# ASSIGNED TASK:
Write out again each line of the material below, unchanged, from the first one to the line that holds "brace := false, braceAt".
--- START ---
-- ==== Sys2Proof/Machine/GReset.lean ====
section
/-! DEFINITION. Gremon with every piece of its state at its reset value, and what each kind of reset keeps of it
(18 R592–R597, Tables 18.6 and 4.6). -/
namespace Sys2Proof.Machine
open Sys2Proof

/-! ### Reset values -/

def HostSide.reset : HostSide :=
  { qps := [], rqs := [], vecs := [], cmds := [], fwd := [], dma := [], msix := [], mgmt := [], mgmtOut := [], sealIn := []
    sealOut := [], chans := [], linkUp := false, d0 := true, pci := { vendor := 0x1F81, device := 0x3224, cls := 0x120000 } }
def Recorder.reset : Recorder := { wr := 0, rel := 0, ovf := 0, slots := [], offers := [] }
def Tree.reset : Tree :=
  { phase := 0, root := 0, rootPrio := 255, depth := 0, parent := Option.none, alt := Option.none, hellos := [], since := 0, stale := [], beat := 0
    beatAt := 0, epoch := 0, moves := 0, joined := false, none := false, subtree := [], joinedAs := [], pruned := [], failed := []
    lostOnce := [] }
def History.reset : History :=
  { rings := [HistRing.reset, HistRing.reset, HistRing.reset], opens := [], intvs := [], dies := [], frames := [], waiting := [], drowse := []
    exp := none, epochs := [] }
def ScreenSvc.reset : ScreenSvc := { packs := [], staged := [], dies := [], cores := [] }
def SiteTrack.reset : SiteTrack := { state := 0, offset := 0, far := false, since := 0, waited := false, masters := [], sync := none, dreq := none, dseq := 0 }
def Svc.reset : Svc :=
  { vig := { cuts := [], halts := [], next := 1, root := [] }
    lan := { ents := [], lastK := none, missed := 0, stale := false, badEnt := 0, root := [], podLevel := 0, podRisk := 0 }
    ckpt := [], cont := { log := [], segs := [], restores := [], waits := [] }, scr := ScreenSvc.reset, hist := History.reset
    swaps := [], marks := [], aligned := [], ambig := 0, minima := [], planNch := 0, plans := [], hdids := [], site := SiteTrack.reset, ptSteps := [], missed := [] }
def Power.reset : Power :=
  { pwrEn := true, rails := true, glOn := false, ready := false, vin := 5400, pstate := 0, want := none, waking := false
    brace := false, braceAt := 0, vmin := 0, recoverAt := none, braceCommit := false, held := none, heldTarget := none, porSrc := 0
    goodAt := 0, fullReset := none, reqAt := 0, cls := 0, src := 0, prevBoot := 0, step := 0, podReady := false, podPartial := false
    podSent := none, image := 0, kitsOk := 0, kitsRef := 0, imgSeq := 0, defaulted := 0, lostMid := false, wdtAt := 0, silentAt := 0
    hwSet := [], hwDirty := false, hwCommitted := [], lastList := [], copyA := [], copyB := [], drowseList := [], keys := []
    bootKits := [], pushList := [] }
def Update.reset : Update :=
  { running := [], other := [], otherOk := false, otherDigest := [], buf := [], tick := 0, tickGone := false, deferred := false, autoRevert := false
    confirmWin := 0, activatedAt := 0, nvWrites := false, old := none, waits := [], schedules := [] }
def Protect.reset : Protect := { token := none, sessions := [], certs := [], meas := [], spdmOut := [] }
def BlackBox.reset : BlackBox :=
  { recs := [], next := 1, writes := [], cur := 0, fill := 0, pinned := 0, pinFull := false, firsts := [], mirrored := 1, lost := 0 }
def TraceCol.reset : TraceCol :=
  { srcs := [], dieQ := [], dieLost := [], cseq := [], turn := 0, state := 0, trigAt := 0, wp := 0, port := [] }
def Thermal.reset : Thermal := { dies := [], stks := [], warm := [], hot := [], ceiling := [], stepAt := 0, tripAt := none }
def Telemetry.reset : Telemetry := { counts := [], base := [], vinMin := 5400, power := 0, last := [] }
def Sys.reset : Sys :=
  { pwr := Power.reset, upd := Update.reset, prot := Protect.reset, bb := BlackBox.reset, trc := TraceCol.reset
    hot := Thermal.reset, tel := Telemetry.reset, tsq := [] }

/-- Gremon as its first power-good leaves it, before its boot has run: nothing in memory, every register at its reset
value, no die enumerated, no kit, DOWN links, an empty record.
Log: entry 1 (DESIGN CHOICE). -/
def Gremon.reset : Gremon :=
  { regs := RegFile.reset, rdData := 0, clock := Clock.reset, replicas := [], root := false, lanes := [], dies := [], binds := []
    jobs := [], frameUs := 100, frameN := 10, frameNext := none, log := Recorder.reset, host := HostSide.reset, mem := []
    poison := [], deadStacks := [], deadLinks := [], exclLinks := [], flits := [], cores := [], sync := [], eng := [], msnd := [], tse := []
    ens := [], ensNext := 1, kits := [], kitNext := 1, halted := [], sys := Sys.reset, svc := Svc.reset, tree := Tree.reset
    ports := [], rlIn := [], bcasts := [], bcastNext := 1, queries := [], queryNext := 1, feeds := [], reds := [], redNext := [], redOld := []
    redKids := [], failed := false, badRegAt := none, badRegs := 0, seed := 0 }

/-! ### What a reset keeps -/

/-- The register file after a reset: the bits that survive it, every other at its reset value; shadows, faults and latches
are gone (Table 17.1, R575).
Log: entry 45 (DEDUCED; DESIGN CHOICE). -/
def RegFile.survive (mask : RegDesc → Nat) (r : RegFile) : RegFile :=
  r.vals.foldl (fun (s : RegFile) e =>
    match regDesc .gremon e.1 with
    | some d => s.write .gremon e.1 (mask d) e.2.toNat
    | none => s) RegFile.reset

/-- Power state that outlives every reset: the input, the image copies, the two copies of the host-write set and the
reports of the last boots.
Log: entry 45 (DEDUCED; DESIGN CHOICE). -/
def Power.carry (p : Power) : Power :=
  { Power.reset with
    pwrEn := p.pwrEn, rails := p.rails, vin := p.vin, porSrc := p.porSrc, goodAt := p.goodAt, lostMid := p.lostMid
    hwCommitted := p.hwCommitted, lastList := p.lastList, copyA := p.copyA, copyB := p.copyB }

/-- The history service after a FULL reset (R376): the records written; what was open is lost, and every page's tag is that
of the restarted epoch (R385).
Log: entry 45 (DEDUCED; DESIGN CHOICE). -/
def History.carry (h : History) : History := { History.reset with rings := h.rings, frames := h.frames }

/-- The screening service after a reset: the packs installed, and the correlation records of the black-box record.
Log: entry 45 (DEDUCED; DESIGN CHOICE). -/
def ScreenSvc.carry (s : ScreenSvc) : ScreenSvc :=
  { ScreenSvc.reset with
    packs := s.staged.foldl (fun t e => Tbl.put t e.1 e.2) s.packs
    dies := s.dies.map fun e => (e.1, { ScrDie.idle with corr := e.2.corr }) }

/-- What neither reset touches: the non-volatile stores, BOOT_COUNT, serial and fuses, core retirement.
Log: entry 45 (DEDUCED; DESIGN CHOICE). -/
def Gremon.carry (g : Gremon) (mask : RegDesc → Nat) : Gremon :=
  { Gremon.reset with
    regs := (g.regs.survive mask).setFld .gremon kModule 31 16 g.bootCount
    seed := g.seed
    sys := { Sys.reset with
      pwr := g.sys.pwr.carry, upd := g.sys.upd, prot := { Protect.reset with certs := g.sys.prot.certs }, bb := g.sys.bb }
    svc := { Svc.reset with scr := g.svc.scr.carry } }

/-- The core of POR: PT, history, recorder and jobs are lost; a schedule returns to STAGED, and staging under way to IDLE
(Table 19.10, R635).
Log: entry 6 (DESIGN CHOICE), entry 45 (DEDUCED; DESIGN CHOICE). -/
def Gremon.porWipe (g : Gremon) : Gremon :=
  let h := g.carry (·.keepPor)
  let st := h.updState
  let h := h.onUpd fun u => { u with tick := 0, buf := [], waits := [], deferred := false, schedules := [], otherOk := u.otherOk && decide (st ≠ 1) }
  if st = 1 then h.setFld kUpd 2 0 0 else if st = 3 then h.setFld kUpd 2 0 2 else h

/-- The core of FULL reset: TD's time bases, job epochs, history and recorder stay (R592, Tables 4.6 and 18.6); an export
ends with RESET.
Log: entry 6 (DESIGN CHOICE), entry 45 (DEDUCED; DESIGN CHOICE). -/
def Gremon.fullWipe (g : Gremon) : Gremon :=
  let g := g.expAbort 3
  let c := g.clock.hold g.uncert
  let g := ({ g with clock := c.1 }).timeNews c.2
  let h := g.carry (·.keep)
  let st := h.updState
  let h := h.onUpd fun u => { u with buf := [], waits := [], tickGone := true, otherOk := u.otherOk && decide (st ≠ 1) }
  let h := if st = 1 then h.setFld kUpd 2 0 0 else h
  let hist := fun (cna : Nat) => cnaHbm cna && decide (hpaHist ≤ cnaHpa cna) && decide (cnaHpa cna < hpaEnd)
  { h with
    clock := { g.clock with waiting := false }
    replicas := g.replicas
    jobs := g.jobs.map fun j => { j with key := none }
    log := { g.log with offers := g.log.offers }
    host := { HostSide.reset with linkUp := g.host.linkUp, d0 := g.host.d0 }
    mem := g.mem.filter fun e => hist e.1
    poison := g.poison.filter fun l => hist (64 * l)
    dies := (g.dies.filter fun e => e.2.rseqHi.isSome).map fun e => (e.1, { DieInfo.none with rseqHi := e.2.rseqHi })
    lanes := (g.lanes.filter fun e => e.2.eqSaved || decide (e.2.epoch ≠ 0)).map fun e => (e.1, { GlLink.reset .gremon with eqSaved := e.2.eqSaved, epoch := e.2.epoch })
    ports := (g.ports.filter fun e => e.2.eqSaved || decide (e.2.epoch ≠ 0)).map fun e => (e.1, { RlPort.reset with eqSaved := e.2.eqSaved, epoch := e.2.epoch })
    svc := { h.svc with hist := g.svc.hist.carry, ptSteps := g.svc.ptSteps } }

/-- Every rail is off: nothing that POR loses is left, and only power-good follows. -/
def Gremon.railsOff (g : Gremon) (src : Nat) : Gremon :=
  let h := g.porWipe
  h.onPwr fun p => { p with rails := false, porSrc := src }

end Sys2Proof.Machine
end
--- END ---
# SOLUTION TO THE EXERCISE:
-- ==== Sys2Proof/Machine/GReset.lean ====
section
/-! DEFINITION. Gremon with every piece of its state at its reset value, and what each kind of reset keeps of it
(18 R592–R597, Tables 18.6 and 4.6). -/
namespace Sys2Proof.Machine
open Sys2Proof

/-! ### Reset values -/

def HostSide.reset : HostSide :=
  { qps := [], rqs := [], vecs := [], cmds := [], fwd := [], dma := [], msix := [], mgmt := [], mgmtOut := [], sealIn := []
    sealOut := [], chans := [], linkUp := false, d0 := true, pci := { vendor := 0x1F81, device := 0x3224, cls := 0x120000 } }
def Recorder.reset : Recorder := { wr := 0, rel := 0, ovf := 0, slots := [], offers := [] }
def Tree.reset : Tree :=
  { phase := 0, root := 0, rootPrio := 255, depth := 0, parent := Option.none, alt := Option.none, hellos := [], since := 0, stale := [], beat := 0
    beatAt := 0, epoch := 0, moves := 0, joined := false, none := false, subtree := [], joinedAs := [], pruned := [], failed := []
    lostOnce := [] }
def History.reset : History :=
  { rings := [HistRing.reset, HistRing.reset, HistRing.reset], opens := [], intvs := [], dies := [], frames := [], waiting := [], drowse := []
    exp := none, epochs := [] }
def ScreenSvc.reset : ScreenSvc := { packs := [], staged := [], dies := [], cores := [] }
def SiteTrack.reset : SiteTrack := { state := 0, offset := 0, far := false, since := 0, waited := false, masters := [], sync := none, dreq := none, dseq := 0 }
def Svc.reset : Svc :=
  { vig := { cuts := [], halts := [], next := 1, root := [] }
    lan := { ents := [], lastK := none, missed := 0, stale := false, badEnt := 0, root := [], podLevel := 0, podRisk := 0 }
    ckpt := [], cont := { log := [], segs := [], restores := [], waits := [] }, scr := ScreenSvc.reset, hist := History.reset
    swaps := [], marks := [], aligned := [], ambig := 0, minima := [], planNch := 0, plans := [], hdids := [], site := SiteTrack.reset, ptSteps := [], missed := [] }
def Power.reset : Power :=
  { pwrEn := true, rails := true, glOn := false, ready := false, vin := 5400, pstate := 0, want := none, waking := false
    brace := false, braceAt := 0, vmin := 0, recoverAt := none, braceCommit := false, held := none, heldTarget := none, porSrc := 0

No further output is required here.